I had a miscarriage 2 weeks ago, I was 7 weeks. This was my 2nd pregnancy and it's taken me 3.5 years to finally make that decision to have another child. We got pregnant, i was happy but scared at the same time. Now I'm struggling to deal with everything, my emotions are all over the place. And to top everything off my husband won't talk about it (he's not a big talker anyways). He won't touch me, he's struggling to even cuddle me in bed. Last night we got intimate, i initiated it. Things were going great and then he just couldn't go any further. I kept telling him I'm fine. But it all stopped. I was shattered all i wanted was some affection, love, cos I've had none. So i guess my question is, is this normal for a man? And How can I shake these feelings that I lost the baby cos I took so long to decide on another and because I wasn't yet super excited.
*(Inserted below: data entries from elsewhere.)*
-- ==== Sys2Proof/Syntax.lean ====
section
/-! DEFINITION. The events the environment applies to the unit (spec/30_encoding.md R61), one constructor per row of
spec/opcode_table.json. They are the abstract events: an LED index is any natural number (R13), the value of a WRITE
has any width (R102). Which of them have an event word is `Instr.wellFormed`. -/

namespace Sys2Proof

/-- The colours, in the order of a register's bytes from most to least significant (R13). -/
inductive Colour where
  | red
  | green
  | blue
  deriving DecidableEq, Repr

/-- The five events (R61). -/
inductive Instr where
  /-- TICK, the source's `tick()` (R83). -/
  | tick
  /-- WRITE, the source's `write_color(led_index, value)` (R102). -/
  | write (idx value : Nat)
  /-- READ, the source's `read_color(led_index)` (R103). -/
  | read (idx : Nat)
  /-- READ_WIRE, the source's `read_wire(led_index, channel)` (R85). -/
  | readWire (idx : Nat) (c : Colour)
  /-- RESET, system reset (R140). -/
  | reset
  deriving DecidableEq, Repr

end Sys2Proof
end

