-- ==== Sys2Proof/Machine/Refinements.lean ====
section
/-! DEFINITION. Other machines the spec describes beside the unit, for statements that compare them with it: one counter
shared by the twelve channels (spec/10_state.md R30), a copy of the threshold taken at each tick (R80, D8), and one edge
of a clocked implementation (spec/70_reset_and_hazards.md R145). The unit's own meanings use none of this. -/

namespace Sys2Proof.Machine

/-! ## One shared counter (R30) -/

/-- The state with one counter for all twelve channels. -/
structure SharedUnit where
  ledColor : PerLed ColourReg
  count : Counter
  deriving DecidableEq, Repr

/-- The unit's state it stands for. -/
def SharedUnit.expand (v : SharedUnit) : UnitState where
  ledColor := v.ledColor
  ctr := perChannel fun _ _ => v.count

/-- What an event does to it, and its response. -/
def sharedApply (i : Instr) (v : SharedUnit) : SharedUnit × Response :=
  match i with
  | .tick =>
      ({ v with count := nextCount v.count },
       .sample (perChannel fun k c => comparator v.count (field (v.ledColor.get k) c)))
  | .write idx value =>
      match ledOf? idx with
      | some k => ({ v with ledColor := v.ledColor.set k (storedColour value) }, .ok)
      | none => (v, .err .invalidLedIndex)
  | .read idx =>
      match ledOf? idx with
      | some k => (v, .value (readValue (v.ledColor.get k)))
      | none => (v, .err .invalidLedIndex)
  | .readWire idx c =>
      match ledOf? idx with
      | some k => (v, .bit (comparator v.count (field (v.ledColor.get k) c)))
      | none => (v, .err .invalidLedIndex)
  | .reset =>
      ({ ledColor := ⟨resetColour, resetColour, resetColour, resetColour⟩, count := resetCount }, .ok)

/-! ## A copy of the threshold taken at each tick (R80, D8) -/

/-- The unit with a stored threshold for each channel. -/
structure CopyUnit where
  unit : UnitState
  copied : PerLed (Rgb Threshold)
  deriving DecidableEq, Repr

/-- The thresholds as the registers give them now. -/
def UnitState.thresholds (u : UnitState) : PerLed (Rgb Threshold) := perChannel u.threshold

/-- The copies are those of the registers as they stand: no WRITE has changed one since the last TICK. -/
def CopyUnit.current (v : CopyUnit) : Prop := v.copied = v.unit.thresholds

/-- What an event does to it, and its response: TICK copies the thresholds before it compares, READ_WIRE compares with
the copy. -/
def copyApply (i : Instr) (v : CopyUnit) : CopyUnit × Response :=
  match i with
  | .tick =>
      let copied := v.unit.thresholds
      ({ unit := v.unit.advance, copied := copied },
       .sample (perChannel fun k c => comparator (v.unit.count k c) (channel copied k c)))
  | .write idx value =>
      match ledOf? idx with
      | some k => ({ v with unit := v.unit.setColour k (storedColour value) }, .ok)
      | none => (v, .err .invalidLedIndex)
  | .read idx =>
      match ledOf? idx with
      | some k => (v, .value (readValue (v.unit.colour k)))
      | none => (v, .err .invalidLedIndex)
  | .readWire idx c =>
      match ledOf? idx with
      | some k => (v, .bit (comparator (v.unit.count k c) (channel v.copied k c)))
      | none => (v, .err .invalidLedIndex)
  | .reset => ({ unit := UnitState.reset, copied := UnitState.reset.thresholds }, .ok)

/-! ## One clock edge (R145, D18) -/

/-- One edge of a synchronous implementation on which a bus write may land: the next counters and the next register are
all computed from the old state, and the output during the clock period the edge ends used the old register. -/
def clockEdge (access : Option (Fin 4 × Nat)) (u : UnitState) : UnitState × Sample :=
  ({ ledColor :=
       match access with
       | some (i, value) => u.ledColor.set i (storedColour value)
       | none => u.ledColor
     ctr := perChannel fun i c => nextCount (u.count i c) },
   perChannel u.wire)

end Sys2Proof.Machine
end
How to deal with things after a miscarriage?
How to deal with things after a miscarriage?
Posted in:
Relationships & Marriage, Loss & Grief, Parenthood Guilt
2 Replies
Unfortunately many people forget that dads grieve the loss of their little one as much as the mum, but he doesn't often get the support and sympathy that she does.
When I suffered a miscarage my husband thought that he needed to be strong for my sake and he just didn't know how to talk to me about it and didn't think it would be fair to me to bring it up. He was worried about being intimate with me because he feared hurting me, because he couldn't face it without remembering the baby and afraid that he might've done something to cause the miscarriage (which he hadn't) or that there was some genetic fault in him that caused it.
It was a painful time for him and he didn't know how to even deal with his grief over a child he'd never held or seen.
He also felt pushed out and excluded by all the well-wishers who rushed to my side and never stopped to ask if he was alright.
Ultimately, it's only been 2 weeks. You both need more time to grieve before life gets back to normal. Give both you and him time and most of all compassion and understanding.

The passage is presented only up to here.